A lot of ink has been spilled over selectivity estimation. It all started with a seminal paper written by Patricia Selinger published in 1979: *Access path selection in a relational database management system*. The latter gives a formal description of what I’ve rambling on about until now. The paper proposes a simple way to perform selectivity estimation: histograms. The idea being to precompute histograms for each attribute in the database. In the case of discrete attributes, histograms are just counters. In order to determine how many blond Swedish customers there are, one simply has to look at the counters for hair and nationality.

Wait, what about correlations? The problem of having one histogram per attribute is that you don’t take into account dependencies between attributes. Indeed, if your hair histogram tells you that there are 20% of blond people, and your nationality histogram tells you that there are 30% of Swedish people, how many blond Swedes do you think there are? In her paper, Patricia Selinger proposes to simply multiply both percentages: $0.2 \times 0.3 = 0.06$. In other words, she proposes to *assume independency*. This is formally known as the “attribute value independence” assumption, or AVI for short. As you might know, Swedish people tend to be blond. Therefore, assuming independence is wrong. As it might turn out, all the Swedish people in our database might be blond! In that case, the percentage of blond Swedes is equal to the percentage of Swedes, which is 30%, and is well above the 6% estimate.

How might we solve this? We could potentially build a two-dimensional histogram over the hair and nationality attributes. Sure, why not. But what if you have hundreds of attributes? The problem is that a histogram over $d$ dimensions takes an amount of space that grows exponentially with $d$. Anything over three dimensions becomes too cumbersome. If, say, you have $25$ dimensions, then you have to build ${25 \choose 3} = 2300$ histograms. We could limit the histograms to attribute we known are dependent with each other, but that’s difficult in itself. In the previous example, we have some prior assumption about the dependency of nationality on hair. In general, we would like to have some generic method that applies to dependencies that aren’t necessarily grounded in human knowledge.

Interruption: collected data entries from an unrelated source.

-- ==== Sys2Proof/Certificates/Slice0/Obligations.lean ====
section
/-! DEFINITION. The statements for the provers: what the manual's rules say the commands do, each command's completion, and the
invariants every step keeps. Each docstring names the rules it rests on. -/

open Sys2Proof Sys2Proof.Machine

/-! ## The machine -/

/-- The model's step [log 1]: the command at the front of the queue runs on the state with the queue's rest; on an empty queue the
block idles. -/
def Obligations.StepRunsFrontCommand : Prop :=
  (∀ (c : Instr) (rest : List Instr) (s : State),
    step { s with pending := c :: rest } = exec c { s with pending := rest })
  ∧ ∀ s : State, step { s with pending := [] } = .next { s with pending := [] }

/-- Every command answers a next state, and leaves the commands that wait as they stood: no event of the manual stops the part [log
28]. -/
def Obligations.EveryCommandCompletes : Prop :=
  ∀ (c : Instr) (s : State), ∃ t, exec c s = .next t ∧ t.pending = s.pending

/-- The values the manual gives for a full reset (R12, R23, R32, R33, R34, R48, R54, R76, R99, R133, R150, R151, R155, R172, R177),
that State.reset stands with RESET still asserted [log 9], and that the invariants which every step keeps hold there. -/
def Obligations.FullResetValues : Prop :=
  let s := State.reset
  s.resetPin = true ∧ s.bypassPin = true ∧ s.timestamp = 0 ∧ s.divider = 0
  ∧ s.due = { one := false, ten := false, hundred := false } ∧ s.relay = .bypass ∧ s.latch = false ∧ s.settle = none
  ∧ (∀ p, (s.ports.get p).state = .down ∧ (s.ports.get p).bucket = 0 ∧ (s.ports.get p).syncIdle = 0
      ∧ (s.ports.get p).coolDown = none)
  ∧ (∀ p, (s.rx.get p).delim = .gap ∧ (s.rx.get p).gapCount = 2 ∧ (s.rx.get p).byteCount = 0 ∧ (s.rx.get p).header = []
      ∧ (s.rx.get p).shortGap = false ∧ (s.rx.get p).check = 0xFFFF)
  ∧ (∀ d, (s.paths.get d).store = [] ∧ (s.paths.get d).flight = none ∧ (s.paths.get d).highWater = 0
      ∧ (s.paths.get d).tx = .between 2)
  ∧ (∀ (k : BankId) (i : Fin 64), (s.engine.bank k)[i] = Entry.cleared)
  ∧ s.engine.selector = .zero ∧ s.engine.stagingGen = 0 ∧ s.engine.incomplete = false ∧ s.engine.copy = .idle
  ∧ (∀ n : Fin 32, s.slots[n] = { notify := false, gen := 0, count := 0, body := .unused })
  ∧ s.holdList = [] ∧ (∀ p, s.queues.get p = { entries := [], held := false })
  ∧ s.ownAddr = 0 ∧ s.owner = none ∧ s.cache = [] ∧ s.restartPending = false
  ∧ s.notice = { pending := 0, marks := 0, number := 0, repeatTimer := none }
  ∧ s.settings = { defaults := ⟨.pass, .pass⟩, bucketLimit := ⟨16, 16⟩, holdTime := 50, repeatTime := 10, ageLimit := 500 }
  ∧ s.portStats = ⟨.zero, .zero⟩ ∧ s.dirStats = ⟨.zero, .zero⟩ ∧ s.proxyStats = .zero ∧ s.agentStats = .zero
  ∧ QueuesOk s ∧ AgentOk s ∧ HoldsOk s ∧ LineOk s ∧ TableOk s ∧ RangesOk s ∧ RestartWaits s

/-- RESET_ASSERT (R32, R23, R54, R76, R99, R133, R151, R172, R177): from every state the part takes its full-reset values; the
detectors' reports and the sampled rate stand, and so do the model's own waiting commands and counter [log 9]. RESET_RELEASE (R2,
R23, R17): the straps are sampled; each port whose detector reports a signal enters SYNCING with sync idle count 0, and its change
event becomes pending. With RESET not asserted the release changes nothing [log 4]. -/
def Obligations.ResetTakesAndReleasesThePart : Prop :=
  (∀ s : State, exec .resetAssert s
     = .next { State.reset with signal := s.signal, rate := s.rate, freeCount := s.freeCount, pending := s.pending })
  ∧ ((∀ (straps : BitVec 2) (s : State), s.resetPin = true → s.relay = .bypass →
     exec (.resetRelease straps) s = .next { s with
       resetPin := false
       rate := straps
       ports := ⟨if s.signal.a then { s.ports.a with state := .syncing, syncIdle := 0 } else s.ports.a,
                 if s.signal.b then { s.ports.b with state := .syncing, syncIdle := 0 } else s.ports.b⟩
       notice := { s.notice with
         pending := (s.notice.pending ||| if s.signal.a then portBit .a else 0) ||| if s.signal.b then portBit .b else 0
         marks := (s.notice.marks ||| if s.signal.a then portBit .a else 0) ||| if s.signal.b then portBit .b else 0 } })
   ∧ ∀ (straps : BitVec 2) (s : State), s.resetPin = false → exec (.resetRelease straps) s = .next s)

/-- While RESET is asserted every command but the detectors' reports, RESET_ASSERT and RESET_RELEASE changes nothing (R23, R32, R33)
[log 10]. -/
def Obligations.ResetHoldsThePart : Prop :=
  ∀ (c : Instr) (s : State), s.resetPin = true → c ≠ .resetAssert → (∀ x, c ≠ .resetRelease x) →
    (∀ p, c ≠ .signalPresent p) → (∀ p, c ≠ .lossOfSignal p) → exec c s = .next s

/-! ## Ports and joining -/

/-- SIGNAL_PRESENT (R17): a DOWN port enters SYNCING with sync idle count 0 and its change event is added; in another state, and
while RESET is asserted, only the detector's report changes. LOSS_OF_SIGNAL in BYPASS (R17): a port that is not DOWN, with no frame
in progress, becomes DOWN, its cool-down timer stopped and its sync idle count 0, and its change event is added; a DOWN port stays
DOWN. R12: with a frame in progress on a SYNCED port in BYPASS, the frame ends at that moment besides, its receiver in GAP, what the
agent was receiving discarded, no frame counted and the bucket as it stood; that its gap count is then 0 [log 22], and its byte
count and header cleared [log 41], is the model's choice. -/
def Obligations.DetectorReportsMoveThePort : Prop :=
  ((∀ (p : Port) (s : State), s.resetPin = false → s.relay.relays = false → (s.ports.get p).state = .down →
     exec (.signalPresent p) s = .next (noted (portBit p) { s with
       signal := s.signal.set p true
       ports := s.ports.set p { s.ports.get p with state := .syncing, syncIdle := 0 } }))
   ∧ ∀ (p : Port) (s : State), s.resetPin = true ∨ (s.ports.get p).state ≠ .down →
     exec (.signalPresent p) s = .next { s with signal := s.signal.set p true })
  ∧ ((∀ (p : Port) (s : State), s.resetPin = false → s.relay = .bypass → (s.ports.get p).state ≠ .down →
     (s.rx.get p).delim = .gap → restartDue s = false →
     exec (.lossOfSignal p) s = .next (noted (portBit p) { s with
       signal := s.signal.set p false
       ports := s.ports.set p { s.ports.get p with state := .down, syncIdle := 0, coolDown := none } }))
   ∧ (∀ (p : Port) (s : State), s.resetPin = false → s.relay = .bypass → (s.ports.get p).state = .synced →
     (s.rx.get p).delim ≠ .gap → (s.paths.get (dirIn p)).flight = none → restartDue s = false →
     exec (.lossOfSignal p) s = .next (noted (portBit p) { s with
       signal := s.signal.set p false
       ports := s.ports.set p { s.ports.get p with state := .down, syncIdle := 0, coolDown := none }
       rx := s.rx.set p (afterEnd (s.rx.get p))
       inbox := s.inbox.set p none }))
   ∧ ∀ (p : Port) (s : State), s.resetPin = true ∨ (s.ports.get p).state = .down →
     exec (.lossOfSignal p) s = .next { s with signal := s.signal.set p false })

/-- R28 on the loss of a SYNCED port's signal in JOINING, RELAY or FALLBACK: BYPASS; the settle timer stopped; both detour stores
and both queues emptied, every through-frame counted poisoned and every entry withdrawn; the decision records abandoned; a frame
being sent is left to its ABORT on the port still SYNCED and cut off on the other; and what R28 lists as untouched stands. The
model's choices in it: the entry to BYPASS comes before the port's change event, so no NOTICE is placed and withdrawn with the
queues [log 17]; the gap count of the receiver whose frame is cut off is 0 [log 22], its byte count and header cleared [log 41]; a
through-frame is counted poisoned in this event, before its closing ABORT is sent [log 42]. -/
def Obligations.LeavingSyncedEntersBypass : Prop :=
  ∀ (p : Port) (s : State), s.resetPin = false → s.restartPending = false → s.relay ≠ .bypass →
    s.ports.a.state = .synced → s.ports.b.state = .synced →
    ∃ t, exec (.lossOfSignal p) s = .next t
      ∧ t.relay = .bypass ∧ t.settle = none ∧ t.bypassPin = (s.bypassPin || decide (s.relay = .joining))
      ∧ t.ports = s.ports.set p { s.ports.get p with state := .down, syncIdle := 0, coolDown := none }
      ∧ (∀ q, t.queues.get q = { entries := [], held := false })
      ∧ (∀ d, (t.paths.get d).store = [] ∧ (t.paths.get d).flight = none)
      ∧ (∀ q, (t.dirStats.get (dirOut q)).withdrawn
          = satAdd (s.dirStats.get (dirOut q)).withdrawn (s.queues.get q).entries.length)
      ∧ (∀ d, (t.dirStats.get d).poisoned = satAdd (s.dirStats.get d).poisoned (s.paths.get d).store.length)
      ∧ (∀ q sent, (s.paths.get (dirOut q)).tx = .through sent →
          (t.paths.get (dirOut q)).tx = if q ≠ p ∧ sent = true then .closing false else .between 2)
      ∧ (∀ q sent bs, (s.paths.get (dirOut q)).tx = .injection sent bs false →
          (t.paths.get (dirOut q)).tx = if q ≠ p ∧ sent = true then .closing false else .between 2)
      ∧ t.rx = s.rx.set p (if (s.rx.get p).delim = .gap then s.rx.get p else endedRx (s.rx.get p))
      ∧ t.portStats = s.portStats
      ∧ t.slots = s.slots ∧ t.holdList = s.holdList ∧ t.engine = s.engine ∧ t.owner = s.owner ∧ t.cache = s.cache
      ∧ t.latch = s.latch ∧ t.settings = s.settings ∧ t.ownAddr = s.ownAddr ∧ t.notice = (noted (portBit p) s).notice
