@[simp] theorem State.setPort_bypassPin (s : State) (p : Port) (v : PortBlock) : (s.setPort p v).bypassPin = s.bypassPin := rfl

@[simp] theorem State.setPort_rate (s : State) (p : Port) (v : PortBlock) : (s.setPort p v).rate = s.rate := rfl

@[simp] theorem State.setPort_signal (s : State) (p : Port) (v : PortBlock) : (s.setPort p v).signal = s.signal := rfl

@[simp] theorem State.setPort_timestamp (s : State) (p : Port) (v : PortBlock) : (s.setPort p v).timestamp = s.timestamp := rfl

@[simp] theorem State.setPort_divider (s : State) (p : Port) (v : PortBlock) : (s.setPort p v).divider = s.divider := rfl

@[simp] theorem State.setPort_due (s : State) (p : Port) (v : PortBlock) : (s.setPort p v).due = s.due := rfl

@[simp] theorem State.setPort_ports (s : State) (p : Port) (v : PortBlock) : (s.setPort p v).ports = s.ports.set p v := rfl

@[simp] theorem State.setPort_rx (s : State) (p : Port) (v : PortBlock) : (s.setPort p v).rx = s.rx := rfl

@[simp] theorem State.setPort_relay (s : State) (p : Port) (v : PortBlock) : (s.setPort p v).relay = s.relay := rfl

@[simp] theorem State.setPort_latch (s : State) (p : Port) (v : PortBlock) : (s.setPort p v).latch = s.latch := rfl

@[simp] theorem State.setPort_settle (s : State) (p : Port) (v : PortBlock) : (s.setPort p v).settle = s.settle := rfl

@[simp] theorem State.setPort_paths (s : State) (p : Port) (v : PortBlock) : (s.setPort p v).paths = s.paths := rfl

@[simp] theorem State.setPort_engine (s : State) (p : Port) (v : PortBlock) : (s.setPort p v).engine = s.engine := rfl

@[simp] theorem State.setPort_slots (s : State) (p : Port) (v : PortBlock) : (s.setPort p v).slots = s.slots := rfl

@[simp] theorem State.setPort_holdList (s : State) (p : Port) (v : PortBlock) : (s.setPort p v).holdList = s.holdList := rfl

@[simp] theorem State.setPort_queues (s : State) (p : Port) (v : PortBlock) : (s.setPort p v).queues = s.queues := rfl

@[simp] theorem State.setPort_ownAddr (s : State) (p : Port) (v : PortBlock) : (s.setPort p v).ownAddr = s.ownAddr := rfl

@[simp] theorem State.setPort_owner (s : State) (p : Port) (v : PortBlock) : (s.setPort p v).owner = s.owner := rfl

@[simp] theorem State.setPort_cache (s : State) (p : Port) (v : PortBlock) : (s.setPort p v).cache = s.cache := rfl

@[simp] theorem State.setPort_inbox (s : State) (p : Port) (v : PortBlock) : (s.setPort p v).inbox = s.inbox := rfl

@[simp] theorem State.setPort_restartPending (s : State) (p : Port) (v : PortBlock) : (s.setPort p v).restartPending = s.restartPending := rfl

@[simp] theorem State.setPort_notice (s : State) (p : Port) (v : PortBlock) : (s.setPort p v).notice = s.notice := rfl

@[simp] theorem State.setPort_settings (s : State) (p : Port) (v : PortBlock) : (s.setPort p v).settings = s.settings := rfl

@[simp] theorem State.setPort_portStats (s : State) (p : Port) (v : PortBlock) : (s.setPort p v).portStats = s.portStats := rfl

@[simp] theorem State.setPort_dirStats (s : State) (p : Port) (v : PortBlock) : (s.setPort p v).dirStats = s.dirStats := rfl

@[simp] theorem State.setPort_proxyStats (s : State) (p : Port) (v : PortBlock) : (s.setPort p v).proxyStats = s.proxyStats := rfl

@[simp] theorem State.setPort_agentStats (s : State) (p : Port) (v : PortBlock) : (s.setPort p v).agentStats = s.agentStats := rfl

@[simp] theorem State.setPort_freeCount (s : State) (p : Port) (v : PortBlock) : (s.setPort p v).freeCount = s.freeCount := rfl

@[simp] theorem State.setPort_pending (s : State) (p : Port) (v : PortBlock) : (s.setPort p v).pending = s.pending := rfl

/-! ## setRx -/

@[simp] theorem State.setRx_resetPin (s : State) (p : Port) (v : Receiver) : (s.setRx p v).resetPin = s.resetPin := rfl

@[simp] theorem State.setRx_bypassPin (s : State) (p : Port) (v : Receiver) : (s.setRx p v).bypassPin = s.bypassPin := rfl

@[simp] theorem State.setRx_rate (s : State) (p : Port) (v : Receiver) : (s.setRx p v).rate = s.rate := rfl

@[simp] theorem State.setRx_signal (s : State) (p : Port) (v : Receiver) : (s.setRx p v).signal = s.signal := rfl

@[simp] theorem State.setRx_timestamp (s : State) (p : Port) (v : Receiver) : (s.setRx p v).timestamp = s.timestamp := rfl

@[simp] theorem State.setRx_divider (s : State) (p : Port) (v : Receiver) : (s.setRx p v).divider = s.divider := rfl

@[simp] theorem State.setRx_due (s : State) (p : Port) (v : Receiver) : (s.setRx p v).due = s.due := rfl

@[simp] theorem State.setRx_ports (s : State) (p : Port) (v : Receiver) : (s.setRx p v).ports = s.ports := rfl

@[simp] theorem State.setRx_rx (s : State) (p : Port) (v : Receiver) : (s.setRx p v).rx = s.rx.set p v := rfl

@[simp] theorem State.setRx_relay (s : State) (p : Port) (v : Receiver) : (s.setRx p v).relay = s.relay := rfl

@[simp] theorem State.setRx_latch (s : State) (p : Port) (v : Receiver) : (s.setRx p v).latch = s.latch := rfl

@[simp] theorem State.setRx_settle (s : State) (p : Port) (v : Receiver) : (s.setRx p v).settle = s.settle := rfl

@[simp] theorem State.setRx_paths (s : State) (p : Port) (v : Receiver) : (s.setRx p v).paths = s.paths := rfl

@[simp] theorem State.setRx_engine (s : State) (p : Port) (v : Receiver) : (s.setRx p v).engine = s.engine := rfl

@[simp] theorem State.setRx_slots (s : State) (p : Port) (v : Receiver) : (s.setRx p v).slots = s.slots := rfl

@[simp] theorem State.setRx_holdList (s : State) (p : Port) (v : Receiver) : (s.setRx p v).holdList = s.holdList := rfl

@[simp] theorem State.setRx_queues (s : State) (p : Port) (v : Receiver) : (s.setRx p v).queues = s.queues := rfl

@[simp] theorem State.setRx_ownAddr (s : State) (p : Port) (v : Receiver) : (s.setRx p v).ownAddr = s.ownAddr := rfl

@[simp] theorem State.setRx_owner (s : State) (p : Port) (v : Receiver) : (s.setRx p v).owner = s.owner := rfl

@[simp] theorem State.setRx_cache (s : State) (p : Port) (v : Receiver) : (s.setRx p v).cache = s.cache := rfl

@[simp] theorem State.setRx_inbox (s : State) (p : Port) (v : Receiver) : (s.setRx p v).inbox = s.inbox := rfl

@[simp] theorem State.setRx_restartPending (s : State) (p : Port) (v : Receiver) : (s.setRx p v).restartPending = s.restartPending := rfl

@[simp] theorem State.setRx_notice (s : State) (p : Port) (v : Receiver) : (s.setRx p v).notice = s.notice := rfl

@[simp] theorem State.setRx_settings (s : State) (p : Port) (v : Receiver) : (s.setRx p v).settings = s.settings := rfl

@[simp] theorem State.setRx_portStats (s : State) (p : Port) (v : Receiver) : (s.setRx p v).portStats = s.portStats := rfl

@[simp] theorem State.setRx_dirStats (s : State) (p : Port) (v : Receiver) : (s.setRx p v).dirStats = s.dirStats := rfl

@[simp] theorem State.setRx_proxyStats (s : State) (p : Port) (v : Receiver) : (s.setRx p v).proxyStats = s.proxyStats := rfl

@[simp] theorem State.setRx_agentStats (s : State) (p : Port) (v : Receiver) : (s.setRx p v).agentStats = s.agentStats := rfl

@[simp] theorem State.setRx_freeCount (s : State) (p : Port) (v : Receiver) : (s.setRx p v).freeCount = s.freeCount := rfl

@[simp] theorem State.setRx_pending (s : State) (p : Port) (v : Receiver) : (s.setRx p v).pending = s.pending := rfl

/-! ## setPath -/

@[simp] theorem State.setPath_resetPin (s : State) (d : Dir) (v : RelayPath) : (s.setPath d v).resetPin = s.resetPin := rfl

@[simp] theorem State.setPath_bypassPin (s : State) (d : Dir) (v : RelayPath) : (s.setPath d v).bypassPin = s.bypassPin := rfl

@[simp] theorem State.setPath_rate (s : State) (d : Dir) (v : RelayPath) : (s.setPath d v).rate = s.rate := rfl

@[simp] theorem State.setPath_signal (s : State) (d : Dir) (v : RelayPath) : (s.setPath d v).signal = s.signal := rfl

@[simp] theorem State.setPath_timestamp (s : State) (d : Dir) (v : RelayPath) : (s.setPath d v).timestamp = s.timestamp := rfl

@[simp] theorem State.setPath_divider (s : State) (d : Dir) (v : RelayPath) : (s.setPath d v).divider = s.divider := rfl

@[simp] theorem State.setPath_due (s : State) (d : Dir) (v : RelayPath) : (s.setPath d v).due = s.due := rfl

@[simp] theorem State.setPath_ports (s : State) (d : Dir) (v : RelayPath) : (s.setPath d v).ports = s.ports := rfl

@[simp] theorem State.setPath_rx (s : State) (d : Dir) (v : RelayPath) : (s.setPath d v).rx = s.rx := rfl

@[simp] theorem State.setPath_relay (s : State) (d : Dir) (v : RelayPath) : (s.setPath d v).relay = s.relay := rfl

@[simp] theorem State.setPath_latch (s : State) (d : Dir) (v : RelayPath) : (s.setPath d v).latch = s.latch := rfl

Virtually all database systems have gone down the road of assuming total independence. In practice, making the AVI assumption means that you only have to build $d$ one-dimensional histograms, which is much less cumbersome. The historical tendency has been to ignore dependencies and instead focus on building a lightweight cost model. As it turns out, query optimisers still get things right most of the time. In fact, producing the correct selectivity estimation only matters in a very small number of cases. However, in those cases, getting the selectivity estimation right can make the difference between the query optimiser picking a slugish or a blazing fast QEP. In other words, the query optimiser might make a mistake once in a while, but that mistake might mean that the database is allocated of its resources to processing a long-running QEP, which will its overall performance. Cost modeling, and in particular selectivity estimation, is still not a solved problem. For instance, see this PostgreSQL mailing list thread. As of 2020, a relatively high amount of research is still being poured into it.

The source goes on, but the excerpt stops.